Data supplied Block Start
/-- An enabled stream that is set up takes, or lets the TAKE wait. -/
theorem ckTake_setUp {k step : Nat} (he : rdB u (ckReg 0x100) 0 = true) (hv : ownValid u k = true ∨ holdValid u k = true) :
    ckTake u k step = if takeHeld u k && !takeLate u k step then setStream u k { streamOf u k with wait := some (step, now u), late := false }
      else startTake u k step := by
  have hset : (ownValid u k || holdValid u k) = true := by simpa using hv
  simp only [ckTake, he, hset, Bool.not_true, Bool.or_self, Bool.false_eq_true, if_false]

theorem takeHeld_iff {k : Nat} : takeHeld u k = true ↔
    ckBusy u k = true ∨ (holdValid u k && halfCopied u k (nextHalf u k)) = true ∨ takeBusy u k = true := by
  simp only [takeHeld, Bool.or_eq_true, or_assoc]

theorem write_ckLambda {fit : W32} (h : writeOk s a (ckReg 0x110) (BitVec.ofNat 64 fit.toNat) = true) :
    writeNum s a (ckReg 0x110) fit.toNat = lambdaWrite s fit.toNat := by
  show writeBy _ _ _ _ = _
  unfold ckReg at *
  rw [regWrite_dev (x := .ckpt) (i := 0) (by decide) h rfl rfl, typedWrite_rw (m := 0xFFFFFFFF) (by decide) rfl rfl]
  simp only [pageWrite, ckptWrite, if_true]
  exact congrArg (lambdaWrite s) (fieldOf_merged_32 _ fit)

end

/-- Settles O41: each command reaches its stream through CK_INDEX and CK_CMD. -/
theorem checkpointRegisters : Obligations.CheckpointRegisters := by
  refine ⟨?takes, ?waits, ?cancels, ?cancelsWaiting, ?endOwn, ?endHold, ?exports, ?partner, ?flash, ?refused, ?lambda⟩
  case takes =>
    intro a n step u s h hu h2 he hv hl
    rw [exec_ckTakeCmd h hu h2, ckTake_setUp he hv, if_neg]
    obtain hl | ⟨hb, hc, hm⟩ := hl
    · simp [hl]
    · simp [takeHeld, hb, hc, hm]
  case waits =>
    intro a n step v u s h hu h2 he hv hl hw
    rw [exec_ckTakeCmd h hu h2, ckTake_setUp he hv, if_pos (by rw [takeHeld_iff.2 hw, hl]; rfl)]
  case cancels =>
    intro a n v u s h hu h2 hv hw
    rw [exec_ckCancel h hu h2]
    simp only [ckCancel, ← hv, hw, Option.isNone_none, if_true]
  case cancelsWaiting =>
    intro a n w v u s h hu h2 hv hw
    rw [exec_ckCancel h hu h2]
    simp only [ckCancel, ← hv, hw, Option.isNone_some, Bool.false_eq_true, if_false]
  case endOwn =>
    intro n code s h
    rw [ckEndOwn, if_neg (by simpa using Option.isSome_iff_ne_none.1 h)]
  case endHold =>
    intro n code s h
    rw [ckEndHold, if_neg (by simpa using Option.isSome_iff_ne_none.1 h)]
  case exports => exact fun a n half u s h hu h2 hv hx => exec_ckExport h hu h2 hv hx
  case partner => exact fun a n half dev u s h hu h2 => congrArg Host.Outcome.next (write_restore (flash := false) h hu h2)
  case flash => exact fun a n half dev u s h hu h2 => congrArg Host.Outcome.next (write_restore (flash := true) h hu h2)
  case refused =>
    intro n target half s h flash
    rw [startRestore]
    refine if_pos ?_
    obtain h | h := h <;> simp [h]
  case lambda => exact fun a fit s h => congrArg Host.Outcome.next (write_ckLambda h)

end Sys2Proof.Machine

/-! SUPPORT. A firmware packet that waits for the banks of its copy area (R171, R414), HB_CMD (R427) and the UFS host (R407). -/

namespace Sys2Proof.Machine

/-- Steps that change nothing together change nothing. -/
theorem each_fixed {α : Type} {f : State → α → State} {s : State} {l : List α} (h : ∀ b ∈ l, f s b = s) : each l f s = s := by
  unfold each
  induction l with
  | nil => rfl
  | cons x xs ih =>
    rw [List.foldl_cons, h x (List.mem_cons_self ..)]
    exact ih (fun b hb => h b (List.mem_cons_of_mem x hb))

/-! ### A PULL at a copy tile whose banks wake (R171) -/

/-- A PULL of chunk 0 for the M tile 5. -/
def pullPkt : FwPkt :=
  { dst := 5, mcast := false, group := 0, chunk := 0, pull := true, piece := 0, src := 0, hash := 0, data := [] }

/-- Tile 5 is a copy tile that holds none of the image's one chunk, and all its banks are waking. -/
def pulledAsleep : State :=
  { State.reset with
    boot := { State.reset.boot with img := List.replicate 18 0 ++ [1], copyTile := [(0, 5)] }
    regs := [(spReg 5 0x128, BitVec.allOnes 64)] }

/-- The same state while the PULL waits at the tile. -/
def pullDelivered : State := { pulledAsleep with net := { pulledAsleep.net with ejected := [(5, .fw pullPkt)] } }

theorem pullDelivered_taken : takeEjected pullDelivered 5 (.fw pullPkt) = some pulledAsleep := if_pos (by decide)

theorem copyWords_pulledAsleep : copyWords pulledAsleep pullPkt = [(516096, 4096)] := by decide

theorem bankState_pulledAsleep : ∀ b : Fin 32, bankState pulledAsleep 5 b = 3 := by decide

theorem bankOf_five_lt (w : Nat) : bankOf 5 w < 32 := by
  show 4 * ((w / 0x4000) % 8) + (w / 2) % 4 < 32
  omega

/-- Every bank that a range of the tile's words lies in is waking. -/
theorem banksOf_pulledAsleep {w n b : Nat} (hb : b ∈ banksOf 5 w n) : bankState pulledAsleep 5 b = 3 := by
  obtain ⟨i, -, rfl⟩ := List.mem_map.1 (List.mem_eraseDups.1 hb)
  exact bankState_pulledAsleep ⟨bankOf 5 (w + i), bankOf_five_lt _⟩

/-- The PULL waits for the banks of the chunk that it asks for. -/
theorem copyWaits_pulledAsleep : copyWaits pulledAsleep 5 pullPkt = true := by
  have hnone : ownCheck pulledAsleep 5 (516096 / 4) 1024 = none := by
    refine (if_neg (by decide)).trans (if_neg ?_)
    simp only [List.any_eq_true, beq_iff_eq, not_exists, not_and]
    intro b hb h
    rw [banksOf_pulledAsleep hb] at h
    exact absurd h (by decide)
  have hmem : bankOf 5 (516096 / 4) ∈ banksOf 5 (516096 / 4) 1024 :=
    List.mem_eraseDups.2 (List.mem_map.2 ⟨0, List.mem_range.2 (by decide), rfl⟩)
  have hwaits : ownWaits pulledAsleep 5 516096 4096 = true := by
    show ((ownCheck pulledAsleep 5 (516096 / 4) 1024).isNone &&
      (banksOf 5 (516096 / 4) 1024).any (fun k => bankState pulledAsleep 5 k != 0)) = true
    rw [hnone, Option.isNone_none, Bool.true_and, List.any_eq_true]
    exact ⟨_, hmem, by rw [banksOf_pulledAsleep hmem]; rfl⟩
  rw [copyWaits, copyWords_pulledAsleep, List.any_cons, hwaits]
  decide

/-- Banks that wake already are left as they are. -/
theorem ownWake_pullDelivered (b len : Nat) : ownWake pullDelivered 5 b len = pullDelivered := by
  refine each_fixed (fun k hk => if_neg ?_)
  rw [show bankState pullDelivered 5 k = bankState pulledAsleep 5 k from rfl, banksOf_pulledAsleep hk]
  simp

/-- The PULL waits: the step leaves it where it is. -/
theorem exec_fwPacket_pullDelivered : exec (.fwPacket 5 pullPkt) pullDelivered = .next pullDelivered := by
  have hwake : each (copyWords pullDelivered pullPkt) (fun v x => ownWake v 5 x.1 x.2) pullDelivered = pullDelivered :=
    each_fixed (fun x _ => ownWake_pullDelivered x.1 x.2)
  show execFwPacket 5 pullPkt pullDelivered = _
  unfold execFwPacket
  rw [show ((5 : TileId) : Nat) = 5 from rfl]
  simp only [pullDelivered_taken, copyWaits_pulledAsleep, if_true, hwake]

/-- Refutes O42: the clause on a PULL of a chunk that its copy lacks has it discarded and counted at once, but a packet of a copy
tile first waits for the banks of its copy area (R171). In `pullDelivered` those banks are waking and nothing is counted. -/
theorem not_bootPhases : ¬ Obligations.BootPhases := by
  unfold Obligations.BootPhases
  rintro ⟨-, -, -, -, -, -, -, -, -, -, -, -, -, -, -, -, -, -, hdiscarded, -⟩
  have h := hdiscarded 5 pullPkt pulledAsleep pullDelivered pullDelivered_taken rfl (.inr (.inl (by decide)))
  rw [exec_fwPacket_pullDelivered] at h
  have hcount := congrArg (fun s => (rd s (tileReg 5 4 0x080)).toNat) (Host.Outcome.next.inj h)
  exact absurd hcount (by decide)

section
variable {s u : State} {a : Agent}

/-! ### HB_ARG and HB_CMD (R427) -/

/-- HB_CMD after HB_ARG reads the argument just written. -/
theorem rd_hbArg {arg : W64} (hu : u = wr s (hbReg 0x118) arg) : (rd u (hbReg 0x118)).toNat = arg.toNat := by
  rw [hu, rd_wr_self]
Data supplied Block End
_Task requirements:_ Take exactly the lines from the one containing "rw [ckEndHold, if_neg" through the one containing "def pullDelivered : State" in the data above, and output them with nothing added.

_Problem solution:_
    rw [ckEndHold, if_neg (by simpa using Option.isSome_iff_ne_none.1 h)]
  case exports => exact fun a n half u s h hu h2 hv hx => exec_ckExport h hu h2 hv hx
  case partner => exact fun a n half dev u s h hu h2 => congrArg Host.Outcome.next (write_restore (flash := false) h hu h2)
  case flash => exact fun a n half dev u s h hu h2 => congrArg Host.Outcome.next (write_restore (flash := true) h hu h2)
  case refused =>
    intro n target half s h flash
    rw [startRestore]
    refine if_pos ?_
    obtain h | h := h <;> simp [h]
  case lambda => exact fun a fit s h => congrArg Host.Outcome.next (write_ckLambda h)

end Sys2Proof.Machine

/-! SUPPORT. A firmware packet that waits for the banks of its copy area (R171, R414), HB_CMD (R427) and the UFS host (R407). -/

namespace Sys2Proof.Machine

/-- Steps that change nothing together change nothing. -/
theorem each_fixed {α : Type} {f : State → α → State} {s : State} {l : List α} (h : ∀ b ∈ l, f s b = s) : each l f s = s := by
  unfold each
  induction l with
  | nil => rfl
  | cons x xs ih =>
    rw [List.foldl_cons, h x (List.mem_cons_self ..)]
    exact ih (fun b hb => h b (List.mem_cons_of_mem x hb))

/-! ### A PULL at a copy tile whose banks wake (R171) -/

/-- A PULL of chunk 0 for the M tile 5. -/
def pullPkt : FwPkt :=
  { dst := 5, mcast := false, group := 0, chunk := 0, pull := true, piece := 0, src := 0, hash := 0, data := [] }

/-- Tile 5 is a copy tile that holds none of the image's one chunk, and all its banks are waking. -/
def pulledAsleep : State :=
  { State.reset with
    boot := { State.reset.boot with img := List.replicate 18 0 ++ [1], copyTile := [(0, 5)] }
    regs := [(spReg 5 0x128, BitVec.allOnes 64)] }

/-- The same state while the PULL waits at the tile. -/
def pullDelivered : State := { pulledAsleep with net := { pulledAsleep.net with ejected := [(5, .fw pullPkt)] } }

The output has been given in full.